CVE-2023-35704,CVE-2023-35703,CVE-2023-35702
Multiple stack-based buffer overflow vulnerabilities exist in the FST LEB128 varint functionality of GTKWave 3.3.115. A specially crafted .fst file can lead to arbitrary code execution. A victim would need to open a malicious file to trigger these vulnerabilities.
The versions below were either tested or verified to be vulnerable by Talos or confirmed to be vulnerable by the vendor.
GTKWave 3.3.115
GTKWave - https://gtkwave.sourceforge.net
7.8 - CVSS:3.1/AV:L/AC:L/PR:N/UI:R/S:U/C:H/I:H/A:H
CWE-121 - Stack-based Buffer Overflow
GTKWave is a wave viewer, often used to analyze FPGA simulations and logic analyzer captures. It uses a graphical user interface to convert the traces across several file formats (.lxt, .lxt2, .vzt, .fst, .ghw, .vcd, .evcd) either by using the UI or its command line tools.
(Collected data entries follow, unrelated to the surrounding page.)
-- ==== Sys2Proof/Machine/Regs.lean ====
section
/-! DEFINITION. Every field of every setup register, as the register tables of spec/ give it (R25, R66, R80, R97,
R105, R106, R140, R163, R206, R207, R250, R281, R312, R313, R350, R351, R375, R376, R413-R416, R451, R456, R457,
R491, R492, R508, R509, R545-R547, R572, R573, R586, R587): offset, stride, count, lowest bit, width, reset value,
access code and the dies that hold it. -/

namespace Sys2Proof.Machine

/-- Access codes of R13. -/
inductive Acc where
  | rw | ro | wo | w1c | rws | rwl
  deriving DecidableEq, Repr

/-- Which dies hold a register (R598-R602): compute, fabric, memory, the F0 block mirrored on F4, or every die. -/
inductive Blk where
  | comp | fab | mem | f04 | all
  deriving DecidableEq, Repr

/-- One field of a register table: the offset of instance 0, the distance between instances, their number, the lowest
bit, the width, the reset value, and how the reset value depends on the die (0: it does not). -/
structure Fld where
  off : Nat
  stride : Nat
  count : Nat
  lo : Nat
  width : Nat
  reset : Nat
  special : Nat
  acc : Acc
  blk : Blk
  deriving DecidableEq, Repr

namespace F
GTKWave is available for Linux, Windows and MacOS. Trace files can be shared within teams or organizations, for example to compare results of simulation runs across different design implementations, to analyze protocols captured with logic analyzers or just as a reference when porting design implementations.
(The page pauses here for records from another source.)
-- ==== Sys2Proof/Machine/Sched.lean ====
section
/-! DEFINITION. The stage sequencer: schedules, the release of their entries, the parts an item runs, the end of items
and of schedules (R282-R299, R306). `settle` does what follows at once from descriptors that ended. -/

namespace Sys2Proof.Machine

open Sys2Proof

/-- Key of a schedule slot. -/
def schedKey (die slot : Nat) : Nat := die * 4 + slot

/-- The schedule whose lane a queue is, with its key and lane. -/
def laneOf (s : State) (q : Nat) : Option (Nat × Nat × Schedule) :=
  s.scheds.findSome? (fun p =>
    if p.1 / 4 == qDie q then
      match p.2.lanes.findIdx? (· == qLoc q) with
      | some l => some (p.1, l, p.2)
      | none => none
    else none)

/-- A queue is a lane of a running schedule (R283). -/
def isLane (s : State) (q : Nat) : Bool := (laneOf s q).isSome

/-! ## Fields of an entry (R287) -/

/-- Kind of an entry. -/
def eKind (e : Bytes) : Nat := fld e 0x20 1
/-- Lane of an entry. -/
def eLane (e : Bytes) : Nat := bits (fld e 0x21 1) 0 2
/-- Virtual stage of an entry. -/
def eStage (e : Bytes) : Nat := fld e 0x22 1
/-- Micro-batch of an entry. -/
def eMb (e : Bytes) : Nat := fld e 0x24 2
/-- Address and length of a list field at an offset. -/
def eList (e : Bytes) (off : Nat) : Nat × Nat := (fld e off 8 % 2 ^ 52, fld e off 8 / 2 ^ 52)

/-- Read entry `i` of a schedule: its bytes and the poison cause. -/
def readEntry (s : State) (c : Schedule) (i : Nat) : Bytes × Nat := jobRead s c.fn (c.table + 0x200 + 64 * i) 64

/-- The checks of an entry (R298). -/
def entryChecks (c : Schedule) (e : Bytes) : List (Nat × Bool) :=
  let mis (off : Nat) : Bool := (eList e off).1 % 64 != 0
  [(0x01, mis 0 || mis 8 || mis 0x10 || mis 0x18 || (bit (fld e 0x23 1) 1 && fld e 0x2E 2 == 0)),
   (0x06, bits (fld e 0x21 1) 2 6 != 0 || bits (fld e 0x23 1) 2 6 != 0 || bits (fld e 0x26 2) 12 4 != 0 ||
     bits (fld e 0x2C 2) 12 4 != 0 || bits (fld e 0x30 1) 4 4 != 0 || !zeroAt e 0x31 15),
   (0x08, decide (eKind e > 4) || c.lanes.getD (eLane e) 0xFFFF == 0xFFFF || decide (eStage e ≥ c.stages.length) ||
     (decide (eKind e ≥ 3) && (eList e 0).2 != 0))]

/-- Replace a schedule, with its registers (R312). -/
def setSched (s : State) (k : Nat) (c : Schedule) : State :=
  let die := k / 4
  let i := k % 4
  let busy := (c.items.zipIdx.map (fun p => if p.1.isSome then 2 ^ p.2 else 0)).foldl (· + ·) 0
  let s := { s with scheds := tins s.scheds k c }
  let s := setF s F.QUE_ST_STATE_STATE die i (if c.stopping = 0 then 1 else c.stopping)
  let s := setF s F.QUE_ST_STATE_BUSY die i busy
  let s := setF s F.QUE_ST_STATE_REPLAY die i (b2n c.replay)
  setF s F.QUE_ST_STEP_STEP die i c.step

/-- Lowest entry not yet released, from `i` on: an entry is released when its lane has passed it (R312). -/
def nextFrom (s : State) (c : Schedule) : Nat → Nat → Nat
  | 0, i => i
  | fuel + 1, i =>
    if i ≥ c.first + c.count then i
    else if c.pos.getD (eLane (readEntry s c i).1) 0 > i then nextFrom s c fuel (i + 1)
    else i

/-- Refresh QUE_ST_NEXT. -/
def showNext (s : State) (k : Nat) : State :=
  match tget? s.scheds k with
  | some c =>
    let from_ := getF s F.QUE_ST_NEXT_NEXT (k / 4) (k % 4)
    setF s F.QUE_ST_NEXT_NEXT (k / 4) (k % 4) (nextFrom s c (c.first + c.count - from_) from_)
  | none => s

/-- The detail bytes of ST_RUN: reason, entry index, eflags (R299). -/
def runDetail (reason idx eflags : Nat) : Bytes :=
  detail6 [reason, idx % 256, idx / 256 % 256, idx / 65536 % 256, idx / 2 ^ 24, eflags]

/-- The eflags that a schedule has come to, but for [3] (R299). -/
def runFlags (c : Schedule) : Nat := c.eflags + 16 * b2n c.replay

/-- End a schedule: complete ST_RUN with a status, a reason, an entry index and eflags (R299), and free the slot. -/
def endSched (s : State) (k : Nat) (c : Schedule) (status reason idx eflags : Nat) : State :=
  let s := { s with scheds := tdel s.scheds k }
  let s := setF s F.QUE_ST_STATE_STATE (k / 4) (k % 4) 0
  let s := setF s F.QUE_ST_STATE_BUSY (k / 4) (k % 4) 0
  let s := setF s F.QUE_ST_STATE_REPLAY (k / 4) (k % 4) 0
  match descOf s c.queue c.tag with
  | some d =>
    if d.seqr = 5 ∨ d.override.isSome then s
    else completeDesc s d status (seqStation d) (runDetail reason idx eflags) 0
  | none => s

/-- No item of the schedule runs. -/
def idleSched (c : Schedule) : Bool := c.items.all (·.isNone)

/-- Ask a schedule to stop with an end, at an entry or after the last one completed; the first request decides. -/
def stopSched (c : Schedule) (status reason : Nat) (idx : Option Nat) : Schedule :=
  match c.ending with
  | some _ => { c with stopping := 3 }
  | none => { c with stopping := 3, ending := some (status, reason, idx) }

/-- A lane queue leaves the running state (R295): its item is no longer the schedule's, and the schedule stops. -/
def laneLeft (s : State) (q status reason : Nat) : State :=
  match laneOf s q with
  | some (k, l, c) =>
    let c := { stopSched c status reason none with items := c.items.set l none, lanes := c.lanes.set l 0xFFFF }
    setSched s k c
  | none => s

/-! ## Admission of a part -/

/-- The part's list field: offset in the entry. -/
def partOff : Nat → Nat
  | 0 => 0x08
  | 1 => 0x00
  | 2 => 0x10
  | 3 => 0x08
  | 4 => 0x00
  | _ => 0x18

/-- Descriptors read from a list in a function's space. -/
def listImages (s : State) (fn va n : Nat) : List (Bytes × Nat) :=
  (List.range n).map (fun i => jobRead s fn (va + 64 * i) 64)

/-- Start a part of an item: its descriptors join the lane's queue in place of a fetch (R282). -/
def startPart (s : State) (k l : Nat) (c : Schedule) (it : Item) (part : Nat) : State :=
  let (va, n) := eList it.image (partOff part)
  let xs := listImages s c.fn va n
  let q := 4096 * (k / 4) + c.lanes.getD l 0
  let base := part * 4096
  let bad := ((xs.map (·.2)).find? (· != 0)).getD 0
  if bad ≠ 0 then
    let it := { it with part := part, todo := 0, ends := it.ends ++ [(base, causeStatus bad)] }
    setSched s k { c with items := c.items.set l (some it) }
  else
    let i := getQInt s q
    let new : List Fetched := xs.zipIdx.map (fun p => ⟨65536 + base + p.2, p.1.1⟩)
    let s := setQInt s q { i with fetched := i.fetched ++ new }
    setSched s k { c with items := c.items.set l (some { it with part := part, todo := n }) }

/-- The stage of an entry. -/
def stageOf (c : Schedule) (e : Bytes) : Stage := c.stages.getD (eStage e) ⟨0, 0, 1, 0, []⟩

/-- A stage has a layer with an action. -/
def hasAction (g : Stage) (a : Nat) : Bool := (g.actions.take g.layers).contains a

/-! ## Stash moves (R288, R290, R291) -/

/-- Base of the stash of a layer of an entry's stage and micro-batch (R288). -/
def stashBase (g : Stage) (mb l : Nat) : Nat := g.base + ((mb % g.slots) * g.layers + l) * g.bytes

/-- The layers of a stage with action 2. -/
def farLayers (g : Stage) : List Nat := (List.range g.layers).filter (fun l => g.actions.getD l 0 == 2)

/-- Request moves of every action-2 stash of an entry to a tier, with the priority of the queue that holds ST_RUN (R290, R291, R334). -/
def moveStash (s : State) (k : Nat) (c : Schedule) (e : Bytes) (tier : Nat) : State :=
  let g := stageOf c e
  let prio := getF s F.QUE_Q_CFG_PRIO (qDie c.queue) (qLoc c.queue)
  (farLayers g).foldl (fun s l =>
    requestExtent s c.fn (stashBase g (eMb e) l) tier (k / 4) prio (1 + k) (g.bytes / region)) s

/-- Promotions of a BWD entry's stashes that have not completed (R291). -/
def lateMoves (s : State) (k : Nat) (c : Schedule) (e : Bytes) : Nat :=
  let g := stageOf c e
  let recs := (farLayers g).flatMap (fun l => (List.range (g.bytes / region)).filterMap (fun i =>
    match findPage s c.fn (stashBase g (eMb e) l + i * region) with
    | some (_, p) => if p.kind = 2 then some p.backing else none
    | none => none))
  (s.moves.filter (fun m => m.origin == 1 + k && m.tier == 0 && recs.contains m.record)).length

/-- The BWD entry of the same micro-batch and stage lies within `lead` entries after `i` (R290). -/
def bwdSoon (s : State) (c : Schedule) (i : Nat) (e : Bytes) : Bool :=
  (List.range c.lead).any (fun j =>
    let n := i + 1 + j
    decide (n < c.first + c.count) &&
      (let x := (readEntry s c n).1
       eKind x == 1 && eMb x == eMb e && eStage x == eStage e))

/-! ## The end of an item -/

/-- The status of an item: a fault before an informational end, the earliest of its kind (R72, R290). -/
def itemStatus (it : Item) : Nat :=
  if it.dropping then
    (match it.ends.find? (fun p => statusKind p.2 == .fault && p.2 != WEIGHT_VERSION_MISMATCH && p.2 != CANCELLED) with
      | some p => p.2
      | none => MB_DROPPED)
  else
    match chosen (it.ends.map (fun p => ⟨p.1, p.2, 0, []⟩)) with
    | some r => r.status
    | none => DONE

/-- Complete an item: signal, stash bookkeeping, counts, and the stop on a fault (R288-R293, R296). -/
def endItem (s : State) (k l : Nat) (c : Schedule) (it : Item) : State :=
  let e := it.image
  let st := itemStatus it
  let sig := bit (fld e 0x23 1) 1 && signals st
  let sd := bits (fld e 0x30 1) 0 4
  let lost := sig && dieFenced s sd
  let st := if lost then FENCED else st
  let s := if sig && !lost then signalTok s sd (bits (fld e 0x2C 2) 0 12) (fld e 0x2E 2) else s
  let key := (eMb e, eStage e)
  let stash :=
    match eKind e with
    | 0 => if c.stash.contains key then c.stash else c.stash ++ [key]
    | 1 => c.stash.filter (· != key)
    | _ => c.stash
  let dropped := st == MB_DROPPED
  let c := { c with
    items := c.items.set l none, stash := stash, lastDone := it.idx, stepItems := c.stepItems + 1,
    stepDropped := c.stepDropped + b2n dropped,
    drops := if dropped then c.drops ++ [(it.idx, eMb e, eStage e)] else c.drops,
    eflags := c.eflags ||| b2n dropped }
  let c := if statusKind st == .fault && st != WEIGHT_VERSION_MISMATCH then stopSched c st 0 (some it.idx) else c
  let s := setSched s k c
  let s := addF s F.QUE_ST_ITEMS_ITEMS (k / 4) (k % 4) 1
  let s := if dropped then addF s F.QUE_ST_DROP_DROPPED (k / 4) (k % 4) 1 else s
  if eKind e = 0 ∧ !bwdSoon s c it.idx e then moveStash s k c e 1 else s

/-- What an item does once every descriptor of its part has ended. -/
def nextPart (s : State) (k l : Nat) (c : Schedule) (it : Item) : State :=
  let g := stageOf c it.image
  let fault := it.ends.any (fun p => statusKind p.2 == .fault && p.2 != CANCELLED && p.2 != WEIGHT_VERSION_MISMATCH)
  if it.part = 5 then endItem s k l c it
  else if it.misses ≠ 0 ∧ it.dropping then startPart s k l c it 5
  else if it.misses ≠ 0 ∧ it.part ≤ 1 then startPart s k l c it 2
  else if fault then endItem s k l c it
  else
    match it.part with
    | 0 => startPart s k l c it (if it.dropping then 5 else 1)
    | 2 => startPart s k l c it (if hasAction g 3 then 3 else 4)
    | 3 => startPart s k l c it 4
    | _ => endItem s k l c it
GTKWave sets up mime types for its supported extensions. So, for example, it’s enough for a victim to double-click on a wave file received by e-mail to trigger the vulnerabilities described in this advisory.
The function fstReaderOpen is used to parse .fst files.
void *fstReaderOpen(const char *nam)
{
[1] struct fstReaderContext *xc = (struct fstReaderContext *)calloc(1, sizeof(struct fstReaderContext));
[2] if((!nam)||(!(xc->f=fopen(nam, "rb"))))
{
free(xc);
xc=NULL;
}
else
{
int flen = strlen(nam);
char *hf = (char *)calloc(1, flen + 6);
int rc;
#if defined(FST_UNBUFFERED_IO)
setvbuf(xc->f, (char *)NULL, _IONBF, 0); /* keeps gzip from acting weird in tandem with fopen */
#endif
memcpy(hf, nam, flen);
strcpy(hf + flen, ".hier");
xc->fh = fopen(hf, "rb");
free(hf);
xc->filename = strdup(nam);
[3] rc = fstReaderInit(xc);
At [1] the xc structure is created, a big (about 65KB) structure that’s used to hold information regarding the .fst file.
At [2] the xc->f field is set to the file pointer returned by fopen after opening the file being parsed.
Then, the function fstReaderInit is called [3] to parse the various .fst sections from the input file.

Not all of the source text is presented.